BEGIN DATASET EXCERPTS
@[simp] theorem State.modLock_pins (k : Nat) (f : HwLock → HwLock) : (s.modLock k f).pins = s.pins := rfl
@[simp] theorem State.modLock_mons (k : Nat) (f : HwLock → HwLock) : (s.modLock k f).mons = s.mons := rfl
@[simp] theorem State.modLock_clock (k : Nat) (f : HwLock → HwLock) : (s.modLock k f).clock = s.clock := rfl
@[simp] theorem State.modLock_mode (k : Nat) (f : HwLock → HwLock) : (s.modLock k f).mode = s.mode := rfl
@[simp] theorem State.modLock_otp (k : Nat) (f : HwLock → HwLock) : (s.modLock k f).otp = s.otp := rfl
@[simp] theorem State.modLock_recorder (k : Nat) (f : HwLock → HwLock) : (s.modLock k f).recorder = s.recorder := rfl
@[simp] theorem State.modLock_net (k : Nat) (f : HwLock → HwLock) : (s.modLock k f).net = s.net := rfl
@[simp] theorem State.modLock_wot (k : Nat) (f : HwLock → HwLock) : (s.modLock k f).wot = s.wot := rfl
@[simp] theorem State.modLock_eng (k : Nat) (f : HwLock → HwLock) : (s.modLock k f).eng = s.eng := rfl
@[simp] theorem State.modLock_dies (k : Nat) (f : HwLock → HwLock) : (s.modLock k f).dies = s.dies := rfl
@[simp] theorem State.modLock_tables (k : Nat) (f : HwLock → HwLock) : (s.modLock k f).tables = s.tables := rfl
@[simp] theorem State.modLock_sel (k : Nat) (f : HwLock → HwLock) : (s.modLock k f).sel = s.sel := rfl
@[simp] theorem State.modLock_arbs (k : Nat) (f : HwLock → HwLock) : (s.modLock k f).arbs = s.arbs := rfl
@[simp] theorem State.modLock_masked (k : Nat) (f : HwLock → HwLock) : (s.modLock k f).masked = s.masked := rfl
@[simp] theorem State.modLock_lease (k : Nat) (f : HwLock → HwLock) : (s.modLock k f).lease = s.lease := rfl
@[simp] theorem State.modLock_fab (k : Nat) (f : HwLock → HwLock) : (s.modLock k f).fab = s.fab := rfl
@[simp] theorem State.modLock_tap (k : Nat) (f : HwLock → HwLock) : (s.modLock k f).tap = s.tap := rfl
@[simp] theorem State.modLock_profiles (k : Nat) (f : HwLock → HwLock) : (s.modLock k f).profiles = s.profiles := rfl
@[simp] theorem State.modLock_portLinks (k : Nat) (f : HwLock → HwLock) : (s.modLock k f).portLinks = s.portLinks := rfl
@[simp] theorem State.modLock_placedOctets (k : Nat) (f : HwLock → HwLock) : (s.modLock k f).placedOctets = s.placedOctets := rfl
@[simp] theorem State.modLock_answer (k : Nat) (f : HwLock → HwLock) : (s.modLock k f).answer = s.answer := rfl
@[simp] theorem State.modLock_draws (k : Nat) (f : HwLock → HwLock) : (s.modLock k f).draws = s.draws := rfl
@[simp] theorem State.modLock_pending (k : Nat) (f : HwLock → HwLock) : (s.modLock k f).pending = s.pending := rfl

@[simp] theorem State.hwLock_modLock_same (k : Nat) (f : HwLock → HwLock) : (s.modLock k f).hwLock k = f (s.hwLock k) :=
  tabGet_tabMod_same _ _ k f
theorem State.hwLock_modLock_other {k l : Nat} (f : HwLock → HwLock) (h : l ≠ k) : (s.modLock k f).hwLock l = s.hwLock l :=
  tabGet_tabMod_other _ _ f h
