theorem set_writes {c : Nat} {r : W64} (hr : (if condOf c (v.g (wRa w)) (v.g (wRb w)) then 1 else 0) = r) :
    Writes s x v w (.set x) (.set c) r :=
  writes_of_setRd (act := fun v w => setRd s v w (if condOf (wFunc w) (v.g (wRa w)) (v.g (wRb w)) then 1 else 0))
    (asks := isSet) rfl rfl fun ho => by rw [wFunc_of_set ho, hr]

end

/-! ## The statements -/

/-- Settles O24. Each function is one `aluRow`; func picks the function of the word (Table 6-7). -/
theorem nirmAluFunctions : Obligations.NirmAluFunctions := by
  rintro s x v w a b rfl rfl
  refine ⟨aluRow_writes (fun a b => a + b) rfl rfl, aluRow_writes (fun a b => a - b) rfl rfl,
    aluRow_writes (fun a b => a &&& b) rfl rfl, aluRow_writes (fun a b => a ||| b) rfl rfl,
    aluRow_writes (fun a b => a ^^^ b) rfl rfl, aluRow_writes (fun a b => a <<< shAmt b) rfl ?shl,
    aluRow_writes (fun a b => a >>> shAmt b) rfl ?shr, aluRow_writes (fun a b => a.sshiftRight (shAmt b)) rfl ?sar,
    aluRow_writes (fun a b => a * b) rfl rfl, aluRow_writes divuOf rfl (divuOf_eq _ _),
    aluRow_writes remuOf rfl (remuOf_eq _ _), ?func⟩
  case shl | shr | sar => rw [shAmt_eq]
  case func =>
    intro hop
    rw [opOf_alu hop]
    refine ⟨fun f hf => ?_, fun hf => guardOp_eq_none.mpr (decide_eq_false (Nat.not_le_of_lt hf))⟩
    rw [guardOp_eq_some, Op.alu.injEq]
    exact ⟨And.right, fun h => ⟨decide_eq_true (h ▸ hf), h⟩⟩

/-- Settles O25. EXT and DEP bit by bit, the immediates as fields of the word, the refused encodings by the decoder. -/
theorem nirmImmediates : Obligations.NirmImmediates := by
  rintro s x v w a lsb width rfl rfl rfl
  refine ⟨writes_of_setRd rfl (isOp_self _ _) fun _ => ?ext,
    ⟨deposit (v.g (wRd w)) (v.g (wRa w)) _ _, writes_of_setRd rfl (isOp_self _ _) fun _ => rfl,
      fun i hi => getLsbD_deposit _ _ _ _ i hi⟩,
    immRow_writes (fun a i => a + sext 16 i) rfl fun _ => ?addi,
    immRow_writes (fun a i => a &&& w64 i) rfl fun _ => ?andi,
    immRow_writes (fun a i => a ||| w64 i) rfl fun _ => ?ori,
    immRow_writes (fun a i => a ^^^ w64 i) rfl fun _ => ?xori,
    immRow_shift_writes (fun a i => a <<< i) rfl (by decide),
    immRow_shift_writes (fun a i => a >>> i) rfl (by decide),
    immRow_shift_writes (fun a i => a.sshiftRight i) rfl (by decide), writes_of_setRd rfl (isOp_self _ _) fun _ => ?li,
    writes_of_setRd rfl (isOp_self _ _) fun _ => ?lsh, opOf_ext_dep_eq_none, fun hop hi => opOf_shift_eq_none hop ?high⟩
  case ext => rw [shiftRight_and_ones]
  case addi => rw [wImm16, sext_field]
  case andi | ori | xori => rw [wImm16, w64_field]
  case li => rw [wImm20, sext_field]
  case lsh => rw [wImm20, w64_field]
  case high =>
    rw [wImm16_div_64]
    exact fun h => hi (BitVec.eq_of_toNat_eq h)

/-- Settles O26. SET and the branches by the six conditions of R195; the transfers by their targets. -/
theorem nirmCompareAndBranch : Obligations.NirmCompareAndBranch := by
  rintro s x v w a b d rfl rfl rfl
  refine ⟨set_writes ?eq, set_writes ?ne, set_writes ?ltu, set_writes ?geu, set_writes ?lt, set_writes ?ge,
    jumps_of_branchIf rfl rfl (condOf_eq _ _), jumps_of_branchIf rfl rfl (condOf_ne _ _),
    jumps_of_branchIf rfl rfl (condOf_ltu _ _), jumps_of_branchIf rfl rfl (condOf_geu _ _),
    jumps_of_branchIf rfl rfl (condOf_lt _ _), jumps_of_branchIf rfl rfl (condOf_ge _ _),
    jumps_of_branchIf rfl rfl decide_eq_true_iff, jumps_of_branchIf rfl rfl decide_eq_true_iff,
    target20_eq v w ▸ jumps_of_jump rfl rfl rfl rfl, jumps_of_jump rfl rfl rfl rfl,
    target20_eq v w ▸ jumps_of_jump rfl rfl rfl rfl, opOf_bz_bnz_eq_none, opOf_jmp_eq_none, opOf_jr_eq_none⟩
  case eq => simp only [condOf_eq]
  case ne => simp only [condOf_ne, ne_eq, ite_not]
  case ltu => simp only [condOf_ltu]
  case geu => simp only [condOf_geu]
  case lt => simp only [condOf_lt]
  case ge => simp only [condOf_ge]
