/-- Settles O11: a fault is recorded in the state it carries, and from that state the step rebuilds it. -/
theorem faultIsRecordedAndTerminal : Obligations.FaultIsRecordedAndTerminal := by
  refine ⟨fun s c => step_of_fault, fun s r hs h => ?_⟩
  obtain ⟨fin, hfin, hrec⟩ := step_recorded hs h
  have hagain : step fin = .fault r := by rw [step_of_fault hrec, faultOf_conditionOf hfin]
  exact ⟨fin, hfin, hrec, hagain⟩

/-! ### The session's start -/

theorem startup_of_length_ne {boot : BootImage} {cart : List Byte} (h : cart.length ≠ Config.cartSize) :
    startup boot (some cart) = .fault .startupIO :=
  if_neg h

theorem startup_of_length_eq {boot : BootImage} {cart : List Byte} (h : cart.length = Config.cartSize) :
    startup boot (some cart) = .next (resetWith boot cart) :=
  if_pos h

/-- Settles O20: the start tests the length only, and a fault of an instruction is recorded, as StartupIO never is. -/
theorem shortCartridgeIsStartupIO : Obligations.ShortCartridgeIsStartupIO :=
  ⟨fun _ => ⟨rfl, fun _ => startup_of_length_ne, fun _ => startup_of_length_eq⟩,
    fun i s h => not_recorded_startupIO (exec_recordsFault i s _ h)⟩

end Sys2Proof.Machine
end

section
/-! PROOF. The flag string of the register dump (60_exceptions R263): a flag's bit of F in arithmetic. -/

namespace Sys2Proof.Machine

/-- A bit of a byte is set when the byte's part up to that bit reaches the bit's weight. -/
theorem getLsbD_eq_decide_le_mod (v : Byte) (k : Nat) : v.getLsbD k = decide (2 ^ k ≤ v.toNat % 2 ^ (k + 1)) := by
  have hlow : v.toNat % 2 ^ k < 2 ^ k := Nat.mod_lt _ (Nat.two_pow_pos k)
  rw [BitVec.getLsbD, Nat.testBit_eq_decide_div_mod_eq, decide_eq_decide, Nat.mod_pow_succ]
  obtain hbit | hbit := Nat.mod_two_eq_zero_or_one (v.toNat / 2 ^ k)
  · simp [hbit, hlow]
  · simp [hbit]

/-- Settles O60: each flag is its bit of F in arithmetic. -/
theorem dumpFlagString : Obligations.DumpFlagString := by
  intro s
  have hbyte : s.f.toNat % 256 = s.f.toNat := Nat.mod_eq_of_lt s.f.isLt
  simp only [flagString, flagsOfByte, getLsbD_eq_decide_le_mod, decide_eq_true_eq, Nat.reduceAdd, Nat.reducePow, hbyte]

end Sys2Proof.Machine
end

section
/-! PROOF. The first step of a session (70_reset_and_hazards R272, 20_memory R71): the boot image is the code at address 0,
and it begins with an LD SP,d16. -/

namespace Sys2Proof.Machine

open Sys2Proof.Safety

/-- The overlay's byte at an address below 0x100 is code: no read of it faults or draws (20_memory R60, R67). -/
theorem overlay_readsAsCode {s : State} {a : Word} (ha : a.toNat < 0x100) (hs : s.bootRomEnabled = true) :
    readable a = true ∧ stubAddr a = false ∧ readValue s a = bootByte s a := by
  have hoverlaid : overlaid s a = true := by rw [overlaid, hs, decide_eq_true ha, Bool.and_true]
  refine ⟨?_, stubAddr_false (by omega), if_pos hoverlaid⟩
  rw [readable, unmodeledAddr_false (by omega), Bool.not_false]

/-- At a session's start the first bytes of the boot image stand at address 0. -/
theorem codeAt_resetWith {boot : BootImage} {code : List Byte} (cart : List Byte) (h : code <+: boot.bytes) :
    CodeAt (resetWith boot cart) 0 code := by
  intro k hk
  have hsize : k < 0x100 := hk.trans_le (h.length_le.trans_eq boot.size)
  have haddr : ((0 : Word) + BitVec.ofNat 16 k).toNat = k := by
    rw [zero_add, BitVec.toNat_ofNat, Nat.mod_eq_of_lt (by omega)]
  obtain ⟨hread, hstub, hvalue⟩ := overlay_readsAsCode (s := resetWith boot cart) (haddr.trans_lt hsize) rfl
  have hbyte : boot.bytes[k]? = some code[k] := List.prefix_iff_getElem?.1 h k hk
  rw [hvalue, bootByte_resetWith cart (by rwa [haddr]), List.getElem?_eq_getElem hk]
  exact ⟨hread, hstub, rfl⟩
END DATASET EXCERPTS
### ABOUT THIS TASK
Return exactly the opening lines of the listing above, ending with the line that has "s.mons := rfl".

### THE ANSWER
@[simp] theorem State.modLock_pins (k : Nat) (f : HwLock → HwLock) : (s.modLock k f).pins = s.pins := rfl
@[simp] theorem State.modLock_mons (k : Nat) (f : HwLock → HwLock) : (s.modLock k f).mons = s.mons := rfl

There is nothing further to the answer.